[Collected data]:

/-- The opcode bytes of a row, from the same tables (30_encoding.md R81, R83, R107 to R109, 46_escape.md). A ModR/M-extension
row is told by two bytes, its opcode and the reg field of the ModR/M byte that follows; the other bits of that byte are no part
of the row and are 0 here (log 22). -/
def encode : Instr → List Byte
  | .addEbGb => [0x00]
  | .addEvGv => [0x01]
  | .addGbEb => [0x02]
  | .addGvEv => [0x03]
  | .addALIb => [0x04]
  | .addRAXIz => [0x05]
  | .orEbGb => [0x08]
  | .orEvGv => [0x09]
  | .orGbEb => [0x0A]
  | .orGvEv => [0x0B]
  | .orALIb => [0x0C]
  | .orRAXIz => [0x0D]
  | .adcEbGb => [0x10]
  | .adcEvGv => [0x11]
  | .adcGbEb => [0x12]
  | .adcGvEv => [0x13]
  | .adcALIb => [0x14]
  | .adcRAXIz => [0x15]
  | .sbbEbGb => [0x18]
  | .sbbEvGv => [0x19]
  | .sbbGbEb => [0x1A]
  | .sbbGvEv => [0x1B]
  | .sbbALIb => [0x1C]
  | .sbbRAXIz => [0x1D]
  | .andEbGb => [0x20]
  | .andEvGv => [0x21]
  | .andGbEb => [0x22]
  | .andGvEv => [0x23]
  | .andALIb => [0x24]
  | .andRAXIz => [0x25]
  | .subEbGb => [0x28]
  | .subEvGv => [0x29]
  | .subGbEb => [0x2A]
  | .subGvEv => [0x2B]
  | .subALIb => [0x2C]
  | .subRAXIz => [0x2D]
  | .xorEbGb => [0x30]
  | .xorEvGv => [0x31]
  | .xorGbEb => [0x32]
  | .xorGvEv => [0x33]
  | .xorALIb => [0x34]
  | .xorRAXIz => [0x35]
  | .cmpEbGb => [0x38]
  | .cmpEvGv => [0x39]
  | .cmpGbEb => [0x3A]
  | .cmpGvEv => [0x3B]
  | .cmpALIb => [0x3C]
  | .cmpRAXIz => [0x3D]
  | .addEbIb80 => [0x80, 0b00_000_000]
  | .orEbIb80 => [0x80, 0b00_001_000]
  | .adcEbIb80 => [0x80, 0b00_010_000]
  | .sbbEbIb80 => [0x80, 0b00_011_000]
  | .andEbIb80 => [0x80, 0b00_100_000]
  | .subEbIb80 => [0x80, 0b00_101_000]
  | .xorEbIb80 => [0x80, 0b00_110_000]
  | .cmpEbIb80 => [0x80, 0b00_111_000]
  | .addEvIz => [0x81, 0b00_000_000]
  | .orEvIz => [0x81, 0b00_001_000]
  | .adcEvIz => [0x81, 0b00_010_000]
  | .sbbEvIz => [0x81, 0b00_011_000]
  | .andEvIz => [0x81, 0b00_100_000]
  | .subEvIz => [0x81, 0b00_101_000]
  | .xorEvIz => [0x81, 0b00_110_000]
  | .cmpEvIz => [0x81, 0b00_111_000]
  | .addEbIb82 => [0x82, 0b00_000_000]
  | .orEbIb82 => [0x82, 0b00_001_000]
  | .adcEbIb82 => [0x82, 0b00_010_000]
  | .sbbEbIb82 => [0x82, 0b00_011_000]
  | .andEbIb82 => [0x82, 0b00_100_000]
  | .subEbIb82 => [0x82, 0b00_101_000]
  | .xorEbIb82 => [0x82, 0b00_110_000]
  | .cmpEbIb82 => [0x82, 0b00_111_000]
  | .addEvIb => [0x83, 0b00_000_000]
  | .orEvIb => [0x83, 0b00_001_000]
  | .adcEvIb => [0x83, 0b00_010_000]
  | .sbbEvIb => [0x83, 0b00_011_000]
  | .andEvIb => [0x83, 0b00_100_000]
  | .subEvIb => [0x83, 0b00_101_000]
  | .xorEvIb => [0x83, 0b00_110_000]
  | .cmpEvIb => [0x83, 0b00_111_000]
  | .incEv => [0xFF, 0b00_000_000]
  | .decEv => [0xFF, 0b00_001_000]
  | .callNearEv => [0xFF, 0b00_010_000]
  | .callFarMp => [0xFF, 0b00_011_000]
  | .jmpNearEv => [0xFF, 0b00_100_000]
  | .jmpFarMp => [0xFF, 0b00_101_000]
  | .pushEv => [0xFF, 0b00_110_000]
  | .reservedFF7 => [0xFF, 0b00_111_000]
  | .movEvGv => [0x89]
  | .leaGvMv => [0x8D]
  | .pushES => [0x06]
  | .pushCS => [0x0E]
  | .pushSS => [0x16]
  | .pushDS => [0x1E]
  | .unknown07 => [0x07]
  | .unknown17 => [0x17]
  | .unknown1F => [0x1F]
  | .unknown27 => [0x27]
  | .unknown2F => [0x2F]
  | .unknown37 => [0x37]
  | .unknown3F => [0x3F]
  | .unknown58 => [0x58]
  | .unknown59 => [0x59]
  | .unknown5A => [0x5A]
  | .unknown5B => [0x5B]
  | .unknown5C => [0x5C]
  | .unknown5D => [0x5D]
  | .unknown5E => [0x5E]
  | .unknown5F => [0x5F]
  | .unknown60 => [0x60]
  | .unknown61 => [0x61]
  | .unknown62 => [0x62]
  | .unknown63 => [0x63]
  | .unknown68 => [0x68]
  | .unknown69 => [0x69]
  | .unknown6A => [0x6A]
  | .unknown6B => [0x6B]
  | .unknown6C => [0x6C]
  | .unknown6D => [0x6D]
  | .unknown6E => [0x6E]
  | .unknown6F => [0x6F]
  | .unknown70 => [0x70]
  | .unknown71 => [0x71]
  | .unknown72 => [0x72]
  | .unknown73 => [0x73]
  | .unknown74 => [0x74]
  | .unknown75 => [0x75]
  | .unknown76 => [0x76]
  | .unknown77 => [0x77]
  | .unknown78 => [0x78]
  | .unknown79 => [0x79]
  | .unknown7A => [0x7A]
  | .unknown7B => [0x7B]
  | .unknown7C => [0x7C]
  | .unknown7D => [0x7D]
  | .unknown7E => [0x7E]
  | .unknown7F => [0x7F]
  | .unknown84 => [0x84]
  | .unknown85 => [0x85]
  | .unknown86 => [0x86]
  | .unknown87 => [0x87]
  | .unknown88 => [0x88]
  | .unknown8A => [0x8A]
  | .unknown8B => [0x8B]
  | .unknown8C => [0x8C]
  | .unknown8E => [0x8E]
  | .unknown8F => [0x8F]
  | .unknown90 => [0x90]
  | .unknown91 => [0x91]
  | .unknown92 => [0x92]
  | .unknown93 => [0x93]
  | .unknown94 => [0x94]
  | .unknown95 => [0x95]
  | .unknown96 => [0x96]
  | .unknown97 => [0x97]
  | .unknown98 => [0x98]
  | .unknown99 => [0x99]
  | .unknown9A => [0x9A]
  | .unknown9B => [0x9B]
  | .unknown9C => [0x9C]
  | .unknown9D => [0x9D]
  | .unknown9E => [0x9E]
  | .unknown9F => [0x9F]
  | .unknownA0 => [0xA0]
  | .unknownA1 => [0xA1]
  | .unknownA2 => [0xA2]
  | .unknownA3 => [0xA3]
  | .unknownA4 => [0xA4]
  | .unknownA5 => [0xA5]
  | .unknownA6 => [0xA6]
  | .unknownA7 => [0xA7]
  | .unknownA8 => [0xA8]
  | .unknownA9 => [0xA9]
  | .unknownAA => [0xAA]
  | .unknownAB => [0xAB]
  | .unknownAC => [0xAC]
  | .unknownAD => [0xAD]
  | .unknownAE => [0xAE]
  | .unknownAF => [0xAF]
  | .unknownB0 => [0xB0]
  | .unknownB1 => [0xB1]
  | .unknownB2 => [0xB2]
  | .unknownB3 => [0xB3]
  | .unknownB4 => [0xB4]
  | .unknownB5 => [0xB5]
  | .unknownB6 => [0xB6]
  | .unknownB7 => [0xB7]
  | .unknownB8 => [0xB8]
  | .unknownB9 => [0xB9]
  | .unknownBA => [0xBA]
  | .unknownBB => [0xBB]
  | .unknownBC => [0xBC]
  | .unknownBD => [0xBD]
  | .unknownBE => [0xBE]
  | .unknownBF => [0xBF]
  | .unknownC0 => [0xC0]
  | .unknownC1 => [0xC1]
  | .unknownC2 => [0xC2]
  | .unknownC3 => [0xC3]
  | .unknownC4 => [0xC4]
  | .unknownC5 => [0xC5]
  | .unknownC6 => [0xC6]
  | .unknownC7 => [0xC7]
  | .unknownC8 => [0xC8]
  | .unknownC9 => [0xC9]
  | .unknownCA => [0xCA]
  | .unknownCB => [0xCB]
  | .unknownCC => [0xCC]
  | .unknownCD => [0xCD]
  | .unknownCE => [0xCE]
  | .unknownCF => [0xCF]
  | .unknownD0 => [0xD0]
  | .unknownD1 => [0xD1]
  | .unknownD2 => [0xD2]
  | .unknownD3 => [0xD3]
  | .unknownD4 => [0xD4]
  | .unknownD5 => [0xD5]
  | .unknownD6 => [0xD6]
  | .unknownD7 => [0xD7]
  | .unknownD8 => [0xD8]
  | .unknownD9 => [0xD9]
  | .unknownDA => [0xDA]
  | .unknownDB => [0xDB]
  | .unknownDC => [0xDC]
  | .unknownDD => [0xDD]
  | .unknownDE => [0xDE]
  | .unknownDF => [0xDF]
  | .unknownE0 => [0xE0]
  | .unknownE1 => [0xE1]
  | .unknownE2 => [0xE2]
  | .unknownE3 => [0xE3]
  | .unknownE4 => [0xE4]
  | .unknownE5 => [0xE5]
  | .unknownE6 => [0xE6]
  | .unknownE7 => [0xE7]
  | .unknownE8 => [0xE8]
  | .unknownE9 => [0xE9]
  | .unknownEA => [0xEA]
  | .unknownEB => [0xEB]
  | .unknownEC => [0xEC]
  | .unknownED => [0xED]
  | .unknownEE => [0xEE]
  | .unknownEF => [0xEF]
  | .unknownF1 => [0xF1]
  | .unknownF4 => [0xF4]
  | .unknownF5 => [0xF5]
  | .unknownF6 => [0xF6]
  | .unknownF7 => [0xF7]
  | .unknownF8 => [0xF8]
  | .unknownF9 => [0xF9]
  | .unknownFA => [0xFA]
  | .unknownFB => [0xFB]
  | .unknownFC => [0xFC]
  | .unknownFD => [0xFD]
  | .unknownFE => [0xFE]
  | .prefixLock => [0xF0]
  | .prefixRepNE => [0xF2]
  | .prefixRep => [0xF3]
  | .prefixSegES => [0x26]
  | .prefixSegCS => [0x2E]
  | .prefixSegSS => [0x36]
  | .prefixSegDS => [0x3E]
  | .prefixSegFS => [0x64]
  | .prefixSegGS => [0x65]
  | .prefixOperandSizeOverride => [0x66]
  | .prefixAddressSizeOverride => [0x67]
  | .pushRv r => [0b01010#5 ++ r]
  | .incRv r => [0b01000#5 ++ r]
  | .decRv r => [0b01001#5 ++ r]
  | .rex w r x b => [Rex.raw ⟨w, r, x, b⟩]
  | .endBr64 => [0x0F, 0x1E, 0xFA]
  | .endBr32 => [0x0F, 0x1E, 0xFB]
  | .escapePrefixOtherThanRep => [0x0F]
  | .escapeNoPrefix b2 => [0x0F, b2]
  | .escapeRepSecondByte b2 => [0x0F, b2]
  | .escapeRepThirdByte b3 => [0x0F, 0x1E, b3]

[Work request]:
Restate, please, word for word the span of records running from the first line to the line bearing "row is told", both included, and nothing outside it.

[Output below]:
/-- The opcode bytes of a row, from the same tables (30_encoding.md R81, R83, R107 to R109, 46_escape.md). A ModR/M-extension
row is told by two bytes, its opcode and the reg field of the ModR/M byte that follows; the other bits of that byte are no part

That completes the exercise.